# I miss you all.



## cotton2012 (Apr 29, 2014)

I just wanted to say I have missed you all, I love every single one of you even the trolls, I want to say thank you to all for everything you do and let you guys and gals know that I truly appreciate every last one of you. I have been UTR lately but plan on being back.


----------



## Yaya (Apr 29, 2014)

Welcome to ugbb bro post up and ask questions.
Glad u made it over.

What r ur stats?


----------



## gymrat827 (Apr 29, 2014)

Yaya said:


> Welcome to ugbb bro post up and ask questions.
> Glad u made it over.
> 
> What r ur stats?



x2x....

lets get to know you


----------



## cotton2012 (Apr 30, 2014)

Yes I know I am a nobody here at The Underground but everything I said I genuinely feel towards this community. I have posted plenty of info about myself including pictures, stats, history, goals and more, but the people who have commented so far know this. I was being honest and that may not get me the most friends, but it will get me the right friends. Even if The Underground is not the place for me, I am truly thankful for all the knowledge, opinions and ideas everyone here has shared for without a placed like this I would never have used PE drugs, so y'all can act all "holier than thou" but I will still feed off the info be grateful for it and contribute where I believe I should as much as I can, so again thank you all and I will not be absent from the board.


----------



## Bro Bundy (Apr 30, 2014)

welcome back man


----------



## BigGameHunter (Apr 30, 2014)

I remember you now.  Your still a somebody here.


----------



## Yaya (Apr 30, 2014)

cotton2012 said:


> Yes I know I am a nobody here at The Underground but everything I said I genuinely feel towards this community. I have posted plenty of info about myself including pictures, stats, history, goals and more, but the people who have commented so far know this. I was being honest and that may not get me the most friends, but it will get me the right friends. Even if The Underground is not the place for me, I am truly thankful for all the knowledge, opinions and ideas everyone here has shared for without a placed like this I would never have used PE drugs, so y'all can act all "holier than thou" but I will still feed off the info be grateful for it and contribute where I believe I should as much as I can, so again thank you all and I will not be absent from the board.



Welcome back..

We were kidding..thicken ur skin and be merry, mate! Don't be a silly bloke


----------



## mistah187 (Apr 30, 2014)

Welcome back. Going through pct huh?


----------



## Seeker (Apr 30, 2014)

Welcome back Cotton. Last I remember you put up some nice pics. Looking solid bro. I hope you're still hitting the iron steady and hard.


----------



## bronco (Apr 30, 2014)

welcome back cotton


----------



## woodswise (May 5, 2014)

Welcome back.  Better check your estrogen, bud.


----------



## cotton2012 (May 8, 2014)

Seeker said:


> Welcome back Cotton. Last I remember you put up some nice pics. Looking solid bro. I hope you're still hitting the iron steady and hard.

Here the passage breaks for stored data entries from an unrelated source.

-- ==== Sys2Proof/Tests/Slice0.lean ====
section
/-! SUPPORT. The model's own tests: ill-formed instructions, one written-out word per row, single steps with the values of 95_test_vectors.md, and for every statement with hypotheses a witness that meets them. -/

namespace Sys2Proof.Tests

open Sys2Proof Sys2Proof.Machine

/-! ### Well-formedness: the two rows that a row above them overlaps (R74) -/

theorem test_wf_refuses_discard_of_hdr0 : (Instr.huntDiscard 0x42 false false true false).wellFormed = false := by decide
theorem test_wf_refuses_mismatch_of_hdr1 : (Instr.hdr1Mismatch 0x4D false false true false).wellFormed = false := by decide
theorem test_wf_admits_discard_of_4d : (Instr.huntDiscard 0x4D false false true false).wellFormed = true := by decide
theorem test_wf_admits_mismatch_of_42 : (Instr.hdr1Mismatch 0x42 false false true false).wellFormed = true := by decide

/-! ### Decoding: one word per row, written out from its pattern (R74); bits `dddddddd t v r l s ststst` -/

theorem test_decode_idleWait : decode 0b0100001011110000#16 = .ok (.idleWait 0x42 true true true true) := rfl
theorem test_decode_idleNolink : decode 0b0000000100101000#16 = .ok (.idleNolink 0x01 false false true) := rfl
theorem test_decode_idleStart : decode 0b1000000010011000#16 = .ok (.idleStart 0x80 true false false) := rfl
theorem test_decode_cmdStall : decode 0b0000000001001001#16 = .ok (.cmdStall 0x00 false true false true) := rfl
theorem test_decode_cmdSend : decode 0b0000000000110001#16 = .ok (.cmdSend 0x00 false false true false) := rfl
theorem test_decode_huntMatch : decode 0b0100001001101010#16 = .ok (.huntMatch false true false true) := rfl
theorem test_decode_huntDiscard : decode 0b0100001111010010#16 = .ok (.huntDiscard 0x43 true false true false) := rfl
theorem test_decode_huntTimeout : decode 0b0100001010010010#16 = .ok (.huntTimeout 0x42 false true false) := rfl
theorem test_decode_huntWait : decode 0b0100001000001010#16 = .ok (.huntWait 0x42 false false true) := rfl
theorem test_decode_hdr1Match : decode 0b0100110111100011#16 = .ok (.hdr1Match true true false false) := rfl
theorem test_decode_hdr1Mismatch : decode 0b1100110101010011#16 = .ok (.hdr1Mismatch 0xCD false false true false) := rfl
theorem test_decode_hdr1Timeout : decode 0b0100110110001011#16 = .ok (.hdr1Timeout 0x4D false false true) := rfl
theorem test_decode_hdr1Wait : decode 0b0100110100100011#16 = .ok (.hdr1Wait 0x4D true false false) := rfl
theorem test_decode_payByte : decode 0b0100001001010100#16 = .ok (.payByte 0x42 false false true false) := rfl
theorem test_decode_payTimeout : decode 0b0000000010111100#16 = .ok (.payTimeout 0x00 true true true) := rfl
theorem test_decode_payWait : decode 0b1111111100010100#16 = .ok (.payWait 0xFF false true false) := rfl
theorem test_decode_checkEval : decode 0b0100001001011101#16 = .ok (.checkEval 0x42 false true false true true) := rfl
theorem test_decode_doneRet : decode 0b0000000010101110#16 = .ok (.doneRet 0x00 true false true false true) := rfl
theorem test_decode_illegalState : decode 0b0000000101010111#16 = .ok (.illegalState 0x01 false true false true false) := rfl
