/-- A firmware image in non-volatile storage (R476): its version, the digest of its body and version, and its signature. -/
structure BootImage where
  version : Nat
  digest : BitVec 256
  signature : List Byte
  deriving DecidableEq, Repr

/-- The fields of an agent's capability entry that enumeration tests: its kind and the two reserved fields, bytes 0x06 and 0x1A
(R462, R463). -/
structure EntryTest where
  kind : Nat
  reserved : BitVec 64
  deriving DecidableEq, Repr

/-- What the hub last read of an agent's capability entry (R461, R464). -/
structure EntryRead where
  test : EntryTest
  digest : BitVec 256
  deriving DecidableEq, Repr

/-- The identity that the hub derived at its first boot (R477). -/
structure Identity where
  secretKey : List Byte
  publicKey : List Byte
  certificate : List Byte
  deriving DecidableEq, Repr

structure Hub where
  now : DWord
  /-- Package time held back by a backward correction: ns still to be held (R474). -/
  hold : Nat
  /-- A measured forward offset of 1 ms or more whose step is still to be made, in ns (R474). -/
  stepDue : Nat
  /-- Package time of the predictors' last decay (R434). -/
  lastDecay : Nat
  timeSource : BitVec 3
  timeOffset : DWord
  /-- [0] locked, [1] holdover, [2] stepped (R475). -/
  timeStatus : Word
  ready : Bool
  recovery : Bool
  isolated : BitVec 64
  partitions : Vector PartDesc 8
  xl : Vector XlPage 8
  asids : List (Nat × AsidEntry)
  /-- Walk cache: table entries by ASID, level and virtual-address prefix (R419). -/
  walks : List ((Nat × Nat × Nat) × DWord)
  /-- Expiries handed out: ASID or, with glob, partition; holder; latest expiry (R423). -/
  handed : List ((Bool × Nat × Nat) × Nat)
  /-- Pages handed out: ASID or, with glob, partition; virtual page, bytes, physical page (R426; model's own, log entry
  25). -/
  given : List ((Bool × Nat) × Nat × Nat × Nat)
  /-- The package directory by line number (R428). -/
  directory : List (Nat × DirLine)
  /-- The agent translation caches of the network chiplets (R419). -/
  netTlb : List (Nat × List Xlat)
  /-- Sectors marked poisoned at the home (R433). -/
  poisoned : List Nat
  /-- Migrated pages and their towers (R435). -/
  override : List (Nat × Nat)
  /-- Old homes that still answer with a redirect: page and time of the switch (R435). -/
  redirects : List (Nat × Nat)
  /-- At most one for each partition. -/
  migrations : List Migration
  /-- Caches of core chiplets 0 and 1, directory bits 8 and 9. -/
  core0 : List Sector
  core1 : List Sector
  queues : List (Nat × Queue)
  /-- Queues waiting for a slot, in request order (R391). -/
  swapRequests : List Nat
  launches : List Launch
  nextSeq : Nat
  reports : List Report
  /-- Links that are down, as die pairs; the hub is 99 (R465, R469). -/
  linksDown : List (Nat × Nat)
  routeEpoch : Nat
  /-- Resets asked for while another die is in drain-forward (R468). -/
  heldResets : List Nat
  /-- Firmware images and capability entries that differ from the defaults, by agent; agent 54 is the hub (R463, R476). -/
  images : List (Nat × BootImage)
  entries : List (Nat × EntryTest)
  /-- The capability entries as enumeration last read them, where they differ from the defaults (R464). -/
  known : List (Nat × EntryRead)
  /-- The identity key pair and its certificate, in non-volatile storage from the first boot on (R477). -/
  identity : Option Identity
  /-- Save-pool bytes in use per partition (R450). -/
  poolUsed : Vector Nat 8
  counters : List (Counter × DWord)
  stored : List (Counter × DWord)
  /-- Package time of the counters' last store, and up to which powered hours are counted (R479). -/
  lastStore : Int
  lastHour : Int
  rollback : Nat
  powered : Bool
  deriving DecidableEq, Repr
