/-- A write of p7 is discarded (R113). -/
def Lane.setPred (x : Lane) (n : Nat) (b : Bool) : Lane :=
  if n < 7 then { x with preds := withBit x.preds n b } else x

def Lane.xreg (x : Lane) (n : Nat) : Word := x.xregs.toList.getD n 0
def Lane.setXreg (x : Lane) (n : Nat) (v : Word) : Lane :=
  { x with xregs := Vector.ofFn (fun k => if k.val = n then v else x.xregs[k]) }

/-- The guard of a lane: `p[pred] XOR neg` (R203). -/
def Lane.guard (x : Lane) (g : Guard) : Bool := x.pred g.pred.toNat != g.neg

/-- The instruction after the current one. -/
def Lane.advance (x : Lane) : Lane := { x with pc := x.pc + 8 }

/-- The registers a rod holds (R53). -/
def allocated (fast slow n : Nat) : Bool := n < 16 * fast || (128 ≤ n && n < 128 + 16 * slow)

def Rod.holds (r : Rod) (n : Nat) : Bool := allocated r.fast r.slow n

/-! ## Causes (R436) -/

def Cause.code : Cause → BitVec 8
  | .undefinedInstruction => 0x01
  | .extensionEmulation => 0x02
  | .illegalOperand => 0x03
  | .registerNotAllocated => 0x04
  | .indexBound => 0x05
  | .misaligned => 0x06
  | .notPresent => 0x07
  | .permission => 0x08
  | .orderingReserved => 0x09
  | .frameStoreBound => 0x0A
  | .windowFault => 0x0B
  | .accumulatorBound => 0x0C
  | .carryMisuse => 0x0D
  | .joinMismatch => 0x0E
  | .tokenOverflow => 0x0F
  | .engineCommandFault => 0x10
  | .breakpoint => 0x12
  | .debugHalt => 0x13
  | .timeSlice => 0x14
  | .deadlineDivert => 0x15
  | .deadlineKill => 0x16
  | .watchdog => 0x17
  | .poison => 0x18
  | .linkDown => 0x19
  | .privileged => 0x1A

/-! ## Sub-rods (R42, R43) -/

/-- What the items of one sub-rod have in common after an instruction. -/
def Lane.sameOutcome (x y : Lane) : Bool :=
  x.st == y.st && x.pc == y.pc && x.wait == y.wait && x.record == y.record

/-- The lanes of `m` part into one sub-rod for each outcome; those that share the outcome of the lowest lane keep the
sub-rod's number. -/
def Rod.regroup (r : Rod) (m : BitVec 32) : Rod :=
  let leader (l : Fin 32) : Nat :=
    ((List.range 32).find? (fun k => m.getLsbD k && (r.lane k).sameOutcome r.lanes[l])).getD l.val
  let first := lowest m
  let r' := r.mapLanes m (fun l x => if leader l = first then x else { x with group := r.nextGroup + leader l })
  if (List.finRange 32).all (fun l => !m.getLsbD l.val || leader l == first) then r
  else { r' with nextGroup := r.nextGroup + 32 }

/-! ## Taking a fault (R43, R365, R366, R367, R437) -/

/-- What a record says beside the rod it belongs to. -/
structure FaultInfo where
  cause : Cause
  word : DWord
  addr : DWord
  deferred : Bool
  orig : Option (BitVec 8)
  underHalt : Bool
  engine : Option EngineId
  progress : Nat
  deriving DecidableEq, Repr

/-- A plain lane fault. -/
def laneFault (c : Cause) (word addr : DWord) : FaultInfo :=
  { cause := c, word, addr, deferred := false, orig := none, underHalt := false, engine := none, progress := 0 }

/-- The record of a lane fault (R366, R487). -/
def recordOf (s : State) (k : RodKey) (r : Rod) (m : BitVec 32) (i : FaultInfo) : Record :=
  let f := s.frame k.frame
  { cause := i.cause.code
    withdrawn := false
    pendingUnderHalt := i.underHalt
    engineFlag := i.engine.isSome
    deferredFlag := i.deferred
    origKept := i.orig.isSome
    orig := i.orig.getD 0
    lanes := m
    word := i.word
    pc := if m == 0 then 0 else (r.lane (lowest m)).pc
    addr := i.addr
    launch := r.launch
    slot := (match k.slot with | .rod n => n | .firmware => 0)
    lane := lowest m
    seq := f.recSeq
    teamSlot := r.teamSlot
    asid := BitVec.ofNat 16 (((s.launch? r.launch).map Launch.asid).getD 0)
    item0 := r.item0
    progress := BitVec.ofNat 32 i.progress
    engine := i.engine
    queued := true
    resolved := false
    isEngine := false
    since := s.hub.now.toNat }

/-- The lanes of a mask park under the record numbered `seq`: they keep their program counters and have no effect. -/
def Rod.park (r : Rod) (m : BitVec 32) (seq : BitVec 16) : Rod :=
  r.mapLanes m (fun _ x => { x with st := .parked, wait := .none, fence := none, record := some seq })

/-- A fault of the firmware context stops it and reports to the hub; a FENCE that met the fault is over (R367). -/
def State.contextFault (s : State) (p : FrameId) (c : Cause) (pc : DWord) : State :=
  ((s.modFrame p (fun f =>
    { f with
      fw := .faulted
      status := withBit f.status 1 true
      fwfault := (pc &&& ~~~(0xFF#64)) ||| c.code.setWidth 64 })).modRod (fwKey p) (fun r =>
        r.setLane 0 { r.lane 0 with fence := none })).report (.contextFault p)

/-- TAKING A FAULT: the lanes of the mask park at the faulting instruction and a record is appended to the frame's park
queue; a fault of the firmware context stops the context. -/
def State.takeFault (s : State) (k : RodKey) (m : BitVec 32) (i : FaultInfo) : State :=
  match s.rod? k with
  | none => s
  | some r =>
    match k.slot with
    | .firmware => s.contextFault k.frame i.cause (r.lane 0).pc
    | .rod _ =>
      (s.modFrame k.frame (fun f =>
        { f with records := f.records ++ [recordOf s k r m i], recSeq := f.recSeq + 1 })).setRod k
        (r.park m (s.frame k.frame).recSeq)
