/-- A frame's copy is no longer the die's only one. -/
def Sector.shared (x : Sector) : Sector := { x with st := match x.st with | .e => .s | .m => .o | t => t }

/-- A frame's sector changes, and the die directory with it: the frame holds it M with dirty bytes, else E alone or S, and no
other frame still holds it E or M (R427). -/
def State.setFrameSector (s : State) (p : FrameId) (x : Sector) : State :=
  let st : Moesi := if x.dirty != 0 then .m else if s.heldElsewhere p x.num x.untracked then .s else .e
  let s1 := (s.framesOfDie p.die).foldl (fun s f =>
    if f = p then s
    else match s.frameSector f x.num x.untracked with
      | some y => s.modFrame f (fun q => { q with cache := putSector y.shared q.cache })
      | none => s) s
  s1.modFrame p (fun f => { f with cache := putSector { x with st := st } f.cache })

/-- The die directory's sharer vector of a sector: one bit for each cluster of four frames (R17, R427). -/
def State.clusterBits (s : State) (d n : Nat) (u : Bool) : BitVec 24 :=
  (s.framesOfDie d).foldl (fun m f => if (s.frameSector f n u).isSome then withBit m (f.frame / 4) true else m) 0
def State.putDieSector (s : State) (d : Nat) (x : Sector) : State :=
  s.modDie d (fun q => { q with cache := putSector x q.cache })
def State.dropFrameSector (s : State) (p : FrameId) (n : Nat) (u : Bool) : State :=
  match s.frameSector p n u with
  | none => s
  | some _ => s.modFrame p (fun f => { f with cache := dropSector n u f.cache })
def State.dropDieSector (s : State) (d n : Nat) (u : Bool) : State :=
  s.modDie d (fun q => { q with cache := dropSector n u q.cache })

/-- Dirty bytes of a frame reach the die cache, by mask; the frame keeps a clean copy. -/
def State.flushFrame (s : State) (p : FrameId) (n : Nat) (u : Bool) : State :=
  match s.frameSector p n u with
  | none => s
  | some x =>
    if x.dirty = 0 then s
    else
      let y := (s.dieSector p.die n u).getD (Sector.empty n u)
      (s.putDieSector p.die { y.write x.dirty x.data with st := .m }).setFrameSector p x.clean

def State.flushDieFrames (s : State) (d n : Nat) (u : Bool) : State :=
  (s.framesOfDie d).foldl (fun s p => s.flushFrame p n u) s
def State.dropDieFrames (s : State) (d n : Nat) (u : Bool) : State :=
  (s.framesOfDie d).foldl (fun s p => s.dropFrameSector p n u) s

/-- A frame cache drops a sector, its dirty bytes first to the die cache. -/
def State.evictFrame (s : State) (p : FrameId) (n : Nat) (u : Bool) : State :=
  (s.flushFrame p n u).dropFrameSector p n u

/-- A frame is to write: every other frame of its die gives the sector up, dirty bytes first to the die cache (R170, R427). -/
def State.claimFrame (s : State) (p : FrameId) (n : Nat) (u : Bool) : State :=
  (s.framesOfDie p.die).foldl (fun s f => if f = p then s else s.evictFrame f n u) s

/-- Lines of a frame cache: 256 KiB of 256 bytes each (R18, R19, R169). -/
def frameCacheLines : Nat := 1024

/-- The lines of which a cache holds sectors, tracked and untracked apart. -/
def cacheLines (l : List Sector) : List (Nat × Bool) := (l.map (fun x => (x.num / 4, x.untracked))).eraseDups

/-- A frame cache full of other lines gives one of them up, which is free (log entry 7). -/
def State.makeRoom (s : State) (p : FrameId) (n : Nat) (u : Bool) : State :=
  if (s.frame p).cache.length < frameCacheLines then s
  else
    let lines := cacheLines (s.frame p).cache
    if lines.contains (n / 4, u) || decide (lines.length < frameCacheLines) then s
    else
      let (v, s1) := s.draw
      match lines[v.toNat % lines.length]? with
      | some e => (List.range 4).foldl (fun s k => s.evictFrame p (4 * e.1 + k) e.2) s1
      | none => s1

/-- A sector enters a frame cache, or changes in it. -/
def State.putFrameSector (s : State) (p : FrameId) (x : Sector) : State :=
  (s.makeRoom p x.num x.untracked).setFrameSector p x

/-! ## The package directory (R427 to R431) -/

def DirSector.empty : DirSector := { st := .dI, sharers := 0, owner := 0 }
def DirLine.empty : DirLine := { sharers := 0, owner := 0, sts := Vector.replicate 4 .dI }

def DirState.owned : DirState → Bool
  | .dX | .dO => true
  | .dI | .dS => false

def DirState.shared : DirState → Bool
  | .dS | .dO => true
  | .dI | .dX => false

/-- The state of one of the four sectors. -/
def DirLine.st (l : DirLine) (k : Nat) : DirState := l.sts.toList.getD k .dI

/-- What an entry says of one of its sectors. -/
def DirLine.view (l : DirLine) (k : Nat) : DirSector :=
  { st := l.st k
    sharers := if (l.st k).shared then l.sharers else 0
    owner := if (l.st k).owned then l.owner else 0 }

def State.line (s : State) (n : Nat) : DirLine := tableGet DirLine.empty (n / 4) s.hub.directory
def State.dir (s : State) (n : Nat) : DirSector := (s.line n).view (n % 4)

/-- Another sector of the line is in a state that satisfies `p`. -/
def DirLine.other (l : DirLine) (k : Nat) (p : DirState → Bool) : Bool :=
  (List.range 4).any (fun j => j != k && p (l.st j))

/-- One sector's state changes. The vector and the owner serve the whole line: the vector keeps what the other sectors
may still need, so it may name agents that no longer hold this one (R428, R430). -/
def DirLine.put (l : DirLine) (k : Nat) (g : DirSector) : DirLine :=
  { sts := Vector.ofFn (fun j => if j.val = k then g.st else l.sts[j])
    sharers := (if l.other k DirState.shared then l.sharers else 0) ||| (if g.st.shared then g.sharers else 0)
    owner := if g.st.owned then g.owner else if l.other k DirState.owned then l.owner else 0 }

def State.putLine (s : State) (n : Nat) (l : DirLine) : State :=
  s.modHub (fun h => { h with directory := if l = DirLine.empty then tableErase n h.directory
                                           else tableSet n l h.directory })

/-- Directory bits of the agents that may hold the sector. -/
def DirSector.holders (g : DirSector) : BitVec 10 :=
  match g.st with
  | .dI => 0
  | .dS => g.sharers
  | .dX => 1#10 <<< g.owner
  | .dO => g.sharers ||| (1#10 <<< g.owner)

def agentBits (m : BitVec 10) : List Nat := (List.range 10).filter (fun a => m.getLsbD a)

/-- The sector as an agent's cache holds it. -/
def State.agentSector (s : State) (a n : Nat) : Option Sector :=
  match Config.dieOfAgent a with
  | some d => s.dieSector d n false
  | none => findSector n false (if a = 8 then s.hub.core0 else s.hub.core1)

def State.putAgentSector (s : State) (a : Nat) (x : Sector) : State :=
  match Config.dieOfAgent a with
  | some d => s.putDieSector d x
  | none =>
    s.modHub (fun h =>
      if a = 8 then { h with core0 := putSector x h.core0 } else { h with core1 := putSector x h.core1 })

/-- An agent drops a sector, its frames' copies with it. -/
def State.dropAgentSector (s : State) (a n : Nat) : State :=
  match Config.dieOfAgent a with
  | some d => (s.dropDieFrames d n false).dropDieSector d n false
  | none =>
    s.modHub (fun h =>
      if a = 8 then { h with core0 := dropSector n false h.core0 }
      else { h with core1 := dropSector n false h.core1 })

/-- The die directory gathers the dirty bytes of an agent's frames (R427). -/
def State.gather (s : State) (a n : Nat) : State :=
  match Config.dieOfAgent a with
  | some d => s.flushDieFrames d n false
  | none => s

/-- The agent's dirty bytes are merged at the home (R431). -/
def State.mergeDirty (s : State) (a n : Nat) : State :=
  let s1 := s.gather a n
  match s1.agentSector a n with
  | some x => if x.dirty = 0 then s1 else s1.homeMerge n x.dirty x.data
  | none => s1

/-- Snoop-invalidate: dirty bytes go home, the copy goes (R429, R430). -/
def State.snoopInvalidate (s : State) (a n : Nat) : State := (s.mergeDirty a n).dropAgentSector a n

/-- Snoop-clean: M and O write back and become S, E becomes S (R431). -/
def State.snoopClean (s : State) (a n : Nat) : State :=
  let s1 := s.mergeDirty a n
  match s1.agentSector a n with
  | some x => s1.putAgentSector a { x.clean with st := .s }
  | none => s1

/-- Snoop-share: M becomes O, E becomes S; an owner in O stays it (R429). -/
def State.snoopShare (s : State) (a n : Nat) : State :=
  let s1 := s.gather a n
  match s1.agentSector a n with
  | some x => s1.putAgentSector a { x with st := if x.st = .m ∨ x.st = .o then .o else .s }
  | none => s1

/-! ### Entries of the directory (R427, R428) -/

/-- The bank of a line is that of its home tower; its set in the bank is a hash (log entry 12). -/
def State.dirSetOf (s : State) (line : Nat) : Nat × Nat := (s.homeOf (line / 16), Config.dirSet line % 16384)

/-- Every agent an entry names gives the line's sectors up, and the way is free. -/
def State.evictLine (s : State) (line : Nat) (l : DirLine) : State :=
  let named := (if (List.range 4).any (fun k => (l.st k).owned) then withBit l.sharers l.owner true else l.sharers)
  ((agentBits named).foldl (fun s a =>
    (List.range 4).foldl (fun s k => s.snoopInvalidate a (4 * line + k)) s) s).putLine line DirLine.empty

/-- The entries that lie in the set of a line. -/
def State.setEntries (s : State) (line : Nat) : List (Nat × DirLine) :=
  s.hub.directory.filter (fun e => s.dirSetOf e.1 == s.dirSetOf line)

/-- One entry of the line's set is evicted, which of them is free. -/
def State.evictWay (s : State) (line : Nat) : State :=
  let (v, s1) := s.draw
  match (s.setEntries line)[v.toNat % (s.setEntries line).length]? with
  | some e => s1.evictLine e.1 e.2
  | none => s1

/-- A bank keeps sixteen lines of a set: for a further one it evicts entries until there is a way (R428). -/
def State.makeWay (s : State) (line : Nat) : State :=
  if (tableFind line s.hub.directory).isSome then s
  else (List.range ((s.setEntries line).length - 15)).foldl (fun s _ => s.evictWay line) s

/-- A directory bit's agent number (R427, R463). -/
def agentNumber (a : Nat) : Nat := (Config.dieOfAgent a).getD (40 + a)

/-- An isolated agent: the power controller answers for it, with a miss, and its bit is cleared as it is answered (R433). -/
def State.agentOut (s : State) (a : Nat) : Bool := s.hub.isolated.getLsbD (agentNumber a)

/-- Agents that still hold the sector clean, after a snoop-clean of its owner. -/
def State.keepers (s : State) (g : DirSector) : BitVec 10 :=
  if s.agentOut g.owner then withBit g.holders g.owner false else g.holders

/-- A sector that some agents hold clean, or none. -/
def DirSector.clean (m : BitVec 10) : DirSector :=
  if m = 0 then DirSector.empty else { st := .dS, sharers := m, owner := 0 }

/-- An entry has one owner: sectors of the line that another agent owns are cleaned first, and that agent keeps them as a
sharer, unless it is isolated (R428, R433; log entry 14). -/
def State.claimLine (s : State) (n a : Nat) : State :=
  (List.range 4).foldl (fun s k =>
    let l := s.line n
    if k != n % 4 && (l.st k).owned && l.owner != a then
      let s1 := s.snoopClean l.owner (4 * (n / 4) + k)
      s1.putLine (n / 4) ((s1.line n).put k (DirSector.clean (s1.keepers (l.view k))))
    else s) s

/-- The directory's state of a sector becomes `g`. -/
def State.setDir (s : State) (n : Nat) (g : DirSector) : State :=
  let s1 := if g.st.owned then s.claimLine n g.owner else s
  let s2 := if g.st = .dI then s1 else s1.makeWay (n / 4)
  s2.putLine (n / 4) ((s2.line n).put (n % 4) g)

/-- A line whose set has changed takes a way in its new one (R428, R435). -/
def State.moveLine (s : State) (line : Nat) : State :=
  match tableFind line s.hub.directory with
  | none => s
  | some l => ((s.putLine line DirLine.empty).makeWay line).putLine line l

/-- Every holder but `keep` gives the sector up. -/
def State.invalidateOthers (s : State) (n : Nat) (keep : Option Nat) : State :=
  (agentBits (s.dir n).holders).foldl (fun s a => if keep = some a then s else s.snoopInvalidate a n) s

/-- A full clean copy arrives at an agent. -/
def State.grant (s : State) (a n : Nat) (d : BitVec 512) (st : Moesi) (g : DirSector) : State :=
  (s.putAgentSector a { num := n, valid := allBytes, dirty := 0, data := d, st := st, untracked := false }).setDir n g

/-- READ-SHARED (R429). An owner that dropped its E copy answers with a miss (R430). -/
def State.readShared (s : State) (a n : Nat) : State :=
  let g := s.dir n
  let alone : DirSector := { st := .dX, sharers := 0, owner := a }
  match g.st with
  | .dI => s.grant a n (s.homeData n) .e alone
  | .dS => s.grant a n (s.homeData n) .s { g with sharers := withBit g.sharers a true }
  | .dX =>
    let s1 := s.snoopShare g.owner n
    match s1.agentSector g.owner n with
    | none => s1.grant a n (s1.homeData n) .e alone
    | some x =>
      let both : BitVec 10 := withBit (withBit 0 g.owner true) a true
      if x.st = .o then s1.grant a n x.data .s { st := .dO, sharers := withBit 0 a true, owner := g.owner }
      else s1.grant a n x.data .s { st := .dS, sharers := both, owner := 0 }
  | .dO =>
    let s1 := s.gather g.owner n
    match s1.agentSector g.owner n with
    | none => s1.grant a n (s1.homeData n) .s (DirSector.clean (withBit (withBit g.sharers g.owner false) a true))
    | some x => s1.grant a n x.data .s { g with sharers := withBit g.sharers a true }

Thx Seeker, still hitting it for sure til I die.


----------



## cotton2012 (May 8, 2014)

It has been difficult lately getting on to post as I have changed jobs and don't sit in front of a computer screen like I use to. Let me explain further the purpose for the original post was to express how I feel, not the most popular subject I know, talking about feelings and shit, but hey using performance enhancing drugs have completely transformed my entire life. They have been a catalyst to my ability to eat perfect (in fact I think more change has come from diet change, physically and health wise), I am stronger and leaner than ever, I feel healthier and blood test and vitals confirm that. I feel way more confident and I have learned so much about myself, how my body works and how much my psyche can take. People treat me different, ask for advice or get ladies hitting on me imagine that. Surely some of y'all feel the same? These drugs are amazing and a lot of fun. However totally a double edge sword like everything. There is sacrifice I know, but it was a no brainer for me as come to find out I am a long time sufferer of low T. I attribute it to being pretty damn porky through out my teens, shit food and little activity I think f*cked my hormone balance all up and it never recovered. So this is the first time I can remember feeling normal and beyond. This place has change me for the better,  I could have picked a lot of places but I picked The Underground and I'm glad I did and I cannot express enough how grateful I am for that. People take places like this for granted and don't show gratitude, they don't appreciate the small stuff they are just here to get big or see what they can get out of it, I wish there was some way I could do more but my knowledge is limited. I'm trying, the only thing I know is to share my experiences. I assure everyone I did not get butt hurt about anything I don't know why it came off like that, I was not acknowledged so I was simply explaining myself. I definitely have my E2 in check, lol. Bro's & ladies nothing but good energy over here. I guess I just have a lot to be thankful for,


----------



## Yaya (May 8, 2014)

Just good having u around again..mate?


----------



## AlphaD (May 9, 2014)

Hey Cotton welcome back to Romper Room! Glad your back man.


----------



## RowdyBrad (May 10, 2014)

Welcome back. That was a big ass paragraph.


----------